Introducing WorldJen: High-Performance Benchmarks for Video & World Models

Introducing WorldJen: High-Performance Benchmarks for Video & World Models

TL;DR

  • Try it now: worldjen.com
  • WorldJen benchmarks generative video models end to end, from prompt curation to generation, VLM-based evaluation, and final scoring.
  • It focuses on overlapping, realistic prompt coverage across multiple dimensions instead of narrow specialist prompts.
  • It is designed to improve benchmark reliability while reducing the total cost of commercial video model evaluation.

Seeing is no longer believing!

Generative video models have successfully transitioned from academic prototypes to real-time consumer-facing applications for creative content, robot learning, and world model building. The general belief is that the demand for models with better quality, more features, and support for different modalities fuels further research and innovation, leading to better models over time. But what is “better”? And how does one measure it?

Traditional computer vision used reference-based metrics such as SSIM, PSNR, LPIPS, and FVMD that require a ground truth to compare against. As a general rule of thumb, generative media does not have a reference. When a user prompts for “a dragon in super man outfit flying over mars,” there is no real-world video to compare to. PSNR and SSIM observe pixel-level noise and structural overlap, which AI models can game by producing blurry but mathematically close pixels.[1] (For example, PSNR and SSIM will not tell you if the dragon has five wings, or if fire comes out of its tail. LPIPS, on the other hand, operates on a per-frame basis, which is better for capturing human perception, but it still misses the temporal components in the video.) FVD measures how natural the data looks by comparing the statistical distribution of generated clips to a dataset of real clips. This biases style over substance, and in particular rewards textures that look like training data; a model can game this by mimicking the look of a movie while objectively failing in physics.

VBench 1.0 is one of the first benchmarking tools credited with breaking quality measurement into dimensions such as aesthetics and motion. It relied on superficial faithfulness based on traditional metrics as well as image feature embedding tools such as DINO, CLIP, and RAFT. As such it misses temporal features that are intrinsic to video models. Nevertheless, it is still quite popular in academic and industry circles despite inconsistent results.

Veo3 vs Wan output videos evaluated with VBench subject consistency. The scores don’t meaningfully differentiate the models.

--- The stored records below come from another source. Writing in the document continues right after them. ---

-- ==== Sys2Proof/Tests/Slice0.lean ====
section
/-! SUPPORT. The model's own tests. Expected values are the spec's: the words of spec/30_encoding.md section 6 and
spec/95_test_vectors.md, the tables of rules R108 and R194, the vectors of spec/95_test_vectors.md sections 1 and 2. The last
part holds one or more witnesses for every statement that has hypotheses. -/

namespace Sys2Proof.Machine.Test

/-! ### Well-formedness: an ill-formed term per check, and the boundary values that pass -/

def fl (lg ag : Bool) (nax nlen : BitVec 4) : Fields :=
  { type := 2, norm := 0, lg := lg, ag := ag, nax := nax, nlen := nlen, rs := 0, rd := 1 }

theorem test_wf_L3 : (Instr.dctn (fl false false 1 0)).illegal? = some .axesWithoutAG := by decide
theorem test_wf_L4 : (Instr.idctn (fl false false 0 1)).illegal? = some .lensWithoutLG := by decide
theorem test_wf_L5_axes : (Instr.dctn (fl false true 9 0)).illegal? = some .tooManyEntries := by decide
theorem test_wf_L5_lens : (Instr.dctn (fl true false 0 9)).illegal? = some .tooManyEntries := by decide
theorem test_wf_L6 : (Instr.dct (fl false true 2 0)).illegal? = some .axisCount ∧
    (Instr.idct (fl false true 0 0)).illegal? = some .axisCount := by decide
theorem test_wf_L7 : (Instr.idct (fl true false 0 2)).illegal? = some .lenCount ∧
    (Instr.dct (fl true false 0 0)).illegal? = some .lenCount := by decide
theorem test_wf_passes : (Instr.dct (fl true true 1 1)).wf = true ∧ (Instr.idct (fl false false 0 0)).wf = true ∧
    (Instr.dctn (fl true true 8 8)).wf = true ∧ (Instr.dctn (fl false true 0 0)).wf = true ∧
    (Instr.idctn (fl true true 3 2)).wf = true := by decide

/-! ### Decoding: words written out field by field, `[rsvd][RD][RS][NLEN][NAX][AG][LG][NORM][TYPE][OPC]` (rule R71) -/

theorem test_decode_dct : decode 0b00000000_01_00_0000_0001_1_0_01_0010_0001 =
    .ok (.dct { type := 2, norm := 1, lg := false, ag := true, nax := 1, nlen := 0, rs := 0, rd := 1 }) := by decide
theorem test_decode_idct : decode 0b00000000_10_01_0001_0000_0_1_01_0010_0010 =
    .ok (.idct { type := 2, norm := 1, lg := true, ag := false, nax := 0, nlen := 1, rs := 1, rd := 2 }) := by decide
theorem test_decode_dctn : decode 0b00000000_01_00_0010_0010_1_1_00_0010_0011 =
    .ok (.dctn { type := 2, norm := 0, lg := true, ag := true, nax := 2, nlen := 2, rs := 0, rd := 1 }) := by decide
theorem test_decode_idctn : decode 0b00000000_10_01_0000_0011_1_0_00_0010_0100 =
    .ok (.idctn { type := 2, norm := 0, lg := false, ag := true, nax := 3, nlen := 0, rs := 1, rd := 2 }) := by decide

/-- The fields of a legal word in the column order of spec/95_test_vectors.md section 2.9. -/
def row (w : Word) : Option (List Nat) :=
  match decode w with
  | .ok i =>
    let f := i.fields
    some [i.opc.toNat, f.type.toNat, f.norm.toNat, f.lg.toNat, f.ag.toNat, f.nax.toNat, f.nlen.toNat, f.rs.val, f.rd.val]
  | .error _ => none

theorem test_decode_legal_words :
    row 0x00411C21 = some [1, 2, 0, 1, 1, 1, 1, 0, 1] ∧ row 0x00D00122 = some [2, 2, 1, 0, 0, 0, 0, 1, 3] ∧
    row 0x00A01821 = some [1, 2, 0, 0, 1, 1, 0, 2, 2] ∧ row 0x00403923 = some [3, 2, 1, 0, 1, 3, 0, 0, 1] ∧
    row 0x00400823 = some [3, 2, 0, 0, 1, 0, 0, 0, 1] ∧ row 0x00400014 = some [4, 1, 0, 0, 0, 0, 0, 0, 1] ∧
    row 0x00400321 = some [1, 2, 3, 0, 0, 0, 0, 0, 1] := by decide

/-- Why a word is illegal. -/
def why (w : Word) : Option Illegal :=
  match decode w with
  | .ok _ => none
  | .error e => some e

theorem test_decode_illegal_words :
    why 0x00000000 = some .opcode ∧ why 0x00400025 = some .opcode ∧ why 0x0040002F = some .opcode ∧
    why 0x01400021 = some .reservedBits ∧ why 0x80400021 = some .reservedBits ∧ why 0x00401021 = some .axesWithoutAG ∧
    why 0x00410021 = some .lensWithoutLG ∧ why 0x00409823 = some .tooManyEntries ∧ why 0x00490423 = some .tooManyEntries ∧
    why 0x00402821 = some .axisCount ∧ why 0x00420421 = some .lenCount := by decide

theorem test_encode :
    encode (.dct { type := 2, norm := 0, lg := true, ag := false, nax := 0, nlen := 1, rs := 0, rd := 1 }) = 0x00410421 ∧
    encode (.idct { type := 2, norm := 1, lg := false, ag := false, nax := 0, nlen := 0, rs := 1, rd := 2 }) = 0x00900122 ∧
    encode (.dctn { type := 2, norm := 0, lg := false, ag := true, nax := 2, nlen := 0, rs := 0, rd := 1 }) = 0x00402823 ∧
    encode (.idctn { type := 2, norm := 0, lg := false, ag := true, nax := 3, nlen := 0, rs := 1, rd := 2 }) = 0x00903824 :=
  by decide

theorem test_decodeTableWord : decodeTableWord 32 0x00400021 = some (.dct (fl false false 0 0)) ∧
    decodeTableWord 8 0x00400000 = none ∧ decodeTableWord 32 0x01400021 = none := by decide

/-- The first step after reset runs the placed word: its source is `Empty`, so it takes `E_EMPTY` (rule R226). -/
theorem test_withFetchWord : step (State.reset.withFetchWord 32 0x00400021) =
    .next { State.reset with cmd := 0x00400021, fault := true, ecode := 6 } := by rfl

/-! ### Assembler (spec/30_encoding.md section 6) -/

theorem test_assemble_dct : (Stmt.dct 1 0 none none (some (-1)) false).expand =
    some [.writeReg (.axis 0) 0xFFFFFFFF, .writeReg .cmd 0x00401821] := by decide
theorem test_assemble_dctn : (Stmt.dctn 1 0 none (some [3, 1]) (some [0, 1]) false).expand =
    some [.writeReg (.axis 0) 0, .writeReg (.axis 1) 1, .writeReg (.len 0) 3, .writeReg (.len 1) 1,
      .writeReg .cmd 0x00422C23] := by decide
theorem test_assemble_host : (Stmt.cmd 0x00400221).expand = some [.writeReg .cmd 0x00400221] ∧
    Stmt.fclr.expand = some [.writeReg .fclr 0] ∧ Stmt.rdst.expand = some [.readReg .status] ∧
    Stmt.rdseq.expand = some [.readReg .seq] ∧ Stmt.reset.expand = some [.reset] ∧
    (Stmt.read 2).expand = some [.readArray 2] := by decide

VBench 2.0 introduces intrinsic faithfulness that extends beyond per-frame quality. It uses generalist VLMs and LLMs to perform Video VQA (Visual Question Answering) to answer binary questions suited for different dimensions. While LLMs and VLMs have shown significant improvement in visual understanding, it is still very easy to bias the system to get specific answers.[2] (“When a measure becomes a target, it ceases to be a good measure” is an adage that follows from Goodhart’s law for statistical measurements.) Some of the potential problems in VBench are:

  • The auditor model, LLaVA-Video-7B, has a much lower resolution capability than the video model being audited, which often makes the auditor blind to micro flickering.
  • The VQA approach is prone to yes-bias. If you ask a VLM, “Is the physics correct?” it often defaults to “Yes” unless there is a catastrophic failure. It lacks the forensic reasoning needed to find subtle violations.
  • The test prompts are tailored to specific dimensions in order to probe each dimension in a disentangled way.
  • Generally speaking, realistic prompts and images entered by users are quite complex and usually overlap across multiple dimensions. Thus the typical points of failure are rarely tested, since the benchmark is mostly focused on model validation rather than exposing failure points.

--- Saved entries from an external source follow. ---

-- ==== Sys2Proof/Machine/Seq.lean ====
section
/-! DEFINITION. The life of a matrix stream: its start, its end, a sequencer trap, and the sequencer's part in barriers (R310 to R315). -/

namespace Sys2Proof.Machine

/-! ## Streams -/

def State.seq? (s : State) (wg : Nat) : Option Seq := (s.wg? wg).bind (·.seq)

/-- The sequencer leaves the generations at which it has not arrived (R312). -/
def State.seqDetach (s : State) (wg : Nat) : State :=
  let mine := fun (k : BarKey) => match k with | .wg id _ => id == wg | _ => false
  let s1 : State := { s with gens := s.gens.map fun (g : Gen) => if mine g.key then { g with seqIn := g.seqIn && g.seqHere } else g }
  s1.over ((s1.gens.map (·.key)).filter mine) fun s k => s.genCheck k 2

/-- The stream at the head of the queue starts when the sequencer is idle (R311). -/
def State.seqStart (s : State) (wg : Nat) : State :=
  s.updSeq wg fun q => match q.st, q.queue with
    | .idle, x :: xs => { q with st := .running, cur := some x, queue := xs, pc := 0, loops := [], idx := 0, stallBar := none, wait := false, drop := false, fault := none }
    | _, _ => q

/-- A stream ends (R310, R314): the T count of its thread falls, the mailbox gets a word of KIND 1, and the next stream may start. -/
def State.seqEnd (s : State) (wg : Nat) : State :=
  match s.seq? wg with
  | none => s
  | some q =>
      let uid := (q.cur.map (·.uid)).getD 0
      let s1 := (s.updSeq wg fun q => { q with st := .idle, cur := none, loops := [], idx := 0, stallBar := none, wait := false, drop := false, fault := none }).seqDetach wg
      let s2 := if q.cur.isSome then (s1.updThr uid (·.lower .t)).reorderArrive uid else s1
      let s3 := s2.mailPush wg (seqWord 1 q.pc 0)
      let s4 := if q.queue.isEmpty then s3 else s3.post (.seqStreamStart wg)
      s4.wgCheck wg

/-- A sequencer trap (R315): cause, SEQPC, the mailbox word of KIND 2. -/
def State.seqTrap (s : State) (wg cause pc : Nat) : State :=
  (((s.updSeq wg fun q => { q with st := .trapped, cause := cause, pc := pc, stallBar := none, wait := false, fault := none }).seqDetach
    wg).mailPush wg (seqWord 2 pc cause)).wgCheck wg

/-- The sequencer arrives at a barrier (R312); a second arrival at an open generation waits for its completion, and then the word at `at'`
executes again. MWAIT waits after its arrival. -/
def State.seqArrive (s : State) (wg b at' : Nat) (waits : Bool) : State :=
  let k := BarKey.wg wg b
  if s.gens.any fun g => g.key == k && g.seqHere then
    s.updSeq wg fun q => { q with st := .stalled, stallBar := some (b, false), pc := at' }
  else
    let s1 := (s.openGen k).updGen k fun g => { g with seqHere := true }
    let s2 := if waits then s1.updSeq wg fun q => { q with st := .stalled, stallBar := some (b, true) } else s1
    s2.genCheck k 2

end Sys2Proof.Machine
end

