/-- Row 0x5_ of the opcode map (R168), by the low digit. -/
def decodeRow5 (lowDigit w : Nat) (nxt : Option Nat) : Except Reject Instr :=
  match lowDigit with
  | 0 => decJmp w
  | 1 => litErr nxt (decJmpx nxt w)
  | 2 => decCall w
  | 3 => decRet w
  | 4 => decExit w
  | 5 => withExt nxt fun x => decSpawn w x
  | 6 => withExt nxt fun x => decCont w x
  | 7 => withExt nxt fun x => decReorder w x
  | 8 => decYield w
  | 9 => decBar w
  | 10 => decGbar w
  | 11 => decWait w
  | 12 => decTrap w
  | 13 => decRett w
  | 14 => decBrk w
  | 15 => decTime w
  | _ => .error .opcode

/-- Row 0x6_ of the opcode map (R168), by the low digit. -/
def decodeRow6 (lowDigit w : Nat) (nxt : Option Nat) : Except Reject Instr :=
  match lowDigit with
  | 0 => litErr nxt (decLd nxt w)
  | 1 => litErr nxt (decSt nxt w)
  | 2 => litErr nxt (decLsp nxt w)
  | 3 => litErr nxt (decSsp nxt w)
  | 4 => withExt nxt fun x => decLdlod w x
  | 5 => withExt nxt fun x => decSample w x
  | 6 => withExt nxt fun x => decAtm w x
  | 7 => withExt nxt fun x => decAtms w x
  | 8 => withExt nxt fun x => decRdm w x
  | 9 => litErr nxt (decVbmin nxt w)
  | 10 => litErr nxt (decPref nxt w)
  | 11 => decFence w
  | 12 => litErr nxt (decMonwait nxt w)
  | 13 => decTxbegin w
  | 14 => decTxend w
  | 15 => if fld w 0 1 = 0 then decTxctlAbort w else decTxctlTest w
  | _ => .error .opcode

/-- Row 0x7_ of the opcode map (R168), by the low digit. -/
def decodeRow7 (lowDigit w : Nat) (nxt : Option Nat) : Except Reject Instr :=
  match lowDigit with
  | 0 => litErr nxt (decQbind nxt w)
  | 1 => litErr nxt (decCplwait nxt w)
  | 2 => litErr nxt (decCpltest nxt w)
  | 3 => withExt nxt fun x => if fld x 3 1 = 0 then decHoist w x else decHoistClose w x
  | 4 => withExt nxt fun x => if fld x 1 1 = 0 then decBinFlush w x else decBinCount w x
  | 5 => withExt nxt fun x => decRbox w x
  | 6 => withExt nxt fun x => decRtri w x
  | 7 => if fld w 0 2 = 0 then litErr nxt (decRstkPush nxt w) else if fld w 0 2 = 1 then decRstkPop w else if fld w 0 2 = 2 then decRstkDepth w else decRstkClear w
  | 8 => withExt nxt fun x => decResv w x
  | 9 => litErr nxt (decRfree nxt w)
  | 10 => withExt nxt fun x => decAccrd w x
  | 11 => withExt nxt fun x => decSeq w x
  | 12 => decSysrd w
  | 13 => litErr nxt (decSyswr nxt w)
  | _ => .error .opcode

/-- The opcode map (R168): the words of an instruction, `w` the first and `nxt` the one after it in its packet. -/
def decodeInstr (w : Nat) (nxt : Option Nat) : Except Reject Instr :=
  match fld w 28 3 with
  | 0 => decodeRow0 (fld w 24 4) w nxt
  | 1 => decodeRow1 (fld w 24 4) w nxt
  | 2 => decodeRow2 (fld w 24 4) w nxt
  | 3 => decodeRow3 (fld w 24 4) w nxt
  | 4 => decodeRow4 (fld w 24 4) w nxt
  | 5 => decodeRow5 (fld w 24 4) w nxt
  | 6 => decodeRow6 (fld w 24 4) w nxt
  | _ => decodeRow7 (fld w 24 4) w nxt
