/-- EVENT_MESSAGE (R449): the timing port stamps the message with the counter. -/
def execEventMessage (s : State) : Host.Outcome State Fault Refusal := .next { s with out := s.out ++ [.stamp s.dlc] }

/-! ## Invalidations (R394, R395) -/

/-- Starts an invalidation, or refuses it with ERR. -/
def State.invStart (s : State) (fe : Nat) (lvl : Level) (kind ctx : Nat) : State :=
  let ranged := kind == 0 || kind == 2
  if bitOf (s.rregN fe 0x1E06) 0 || (kind ≥ 2 && lvl != .s) || !Level.atLeastF lvl || (ranged && s.rreg fe 0x1E05 == 0#32) then
    s.setBit fe 0x1E06 1 true
  else
    (({ s with invals := s.invals ++ [⟨fe, kind, ctx, s.rreg2 fe 0x1E03, 4096 * s.rregN fe 0x1E05⟩] } : State).setBit fe 0x1E06 0
      true).post (.tlbInvComplete fe)

/-- TLB_INV_STAGE1_RANGE, TLB_INV_CONTEXT, TLB_INV_STAGE2_RANGE and TLB_INV_FRONT_END. -/
def execTlbInvStage1Range (fe : Nat) (lvl : Level) (ctx : Nat) (s : State) : Host.Outcome State Fault Refusal := .next (s.invStart fe lvl 0 ctx)
def execTlbInvContext (fe : Nat) (lvl : Level) (ctx : Nat) (s : State) : Host.Outcome State Fault Refusal := .next (s.invStart fe lvl 1 ctx)
def execTlbInvStage2Range (fe : Nat) (lvl : Level) (s : State) : Host.Outcome State Fault Refusal := .next (s.invStart fe lvl 2 0)
def execTlbInvFrontEnd (fe : Nat) (lvl : Level) (s : State) : Host.Outcome State Fault Refusal := .next (s.invStart fe lvl 3 0)

/-- Does a cached translation of an invalidation's reach it? A stage-2 range is one of intermediate addresses. -/
def Inval.hits (v : Inval) (e : TlbEntry) : Bool :=
  match v.kind with
  | 0 => e.asid == 64 * v.fe + v.ctx && e.va < v.addr + v.len && v.addr < e.va + 2 ^ e.bits
  | 1 => e.asid == 64 * v.fe + v.ctx
  | 2 => feOf e.asid == v.fe && e.ia < v.addr + v.len && v.addr < e.ia + 2 ^ e.bits
  | _ => feOf e.asid == v.fe

/-- Does an L1 line go with it? The stage-2 kinds take every line of the front end. -/
def Inval.hitsLine (v : Inval) (l : L1Line) : Bool :=
  match v.kind with
  | 0 => l.asid == 64 * v.fe + v.ctx && v.addr ≤ l.va && l.va < v.addr + v.len
  | 1 => l.asid == 64 * v.fe + v.ctx
  | _ => feOf l.asid == v.fe

/-- Is a fault of a command one that an invalidation lets walk again? -/
def Inval.hitsFault (v : Inval) (f : FaultRec) : Bool :=
  match f.src with
  | .cmd _ => feOf f.asid == v.fe && (v.kind ≥ 2 || (f.asid % 64 == v.ctx && (v.kind == 1 || (v.addr ≤ f.va && f.va < v.addr + v.len))))
  | _ => false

Moreover, in a typical video benchmarking setup, video generation is the major cost. If one needs to generate several videos to get statistical significance in each dimension, it increases the number of videos generated significantly. Thus it is vital to improve the quality and reliability of video benchmarking, as well as reduce video generation costs, to make generative video AI viable for commercial products.

WorldJen

WorldJen workflow overview
WorldJen is an end-to-end product for video generation, benchmarks, and insights aimed at standardizing benchmarking and providing actionable insights for AI labs and model builders.

WorldJen handles the end-to-end workflow by:

  • Choosing prompts from a curated dataset that are suitable for testing quality in the relevant dimensions.
  • Generating the videos locally for the relevant prompts, and sending them to the WorldJen server for analysis.
  • Analyzing the videos using a VLM system and prompt-specific, dimension-specific questionnaires.

At a high level, the VLM system has the following structure:

  • A curated prompt set where each prompt in general covers several dimensions for video benchmarking.
  • A prompt-specific, dimension-specific questionnaire pre-generated by an LLM. In particular, generic questions are forbidden.
  • A VLM engine that analyzes the video and rates each question on a 1 to 5 Likert scale.
  • A scoring system that averages dimension scores over the number of seeds and prompts for the model being tested.
VLM QA Engine diagram
WorldJen VLM QA engine workflow for evaluating generated videos using prompt-specific questionnaires and aggregated benchmark scores.

Benchmark Dimensions

Dimensions are a classification of attributes that a video model can be evaluated on. The grouping of the dimensions below is based on categorizing analysis in terms of how the video looks, how things move in the video, and whether the model is good at following instructions.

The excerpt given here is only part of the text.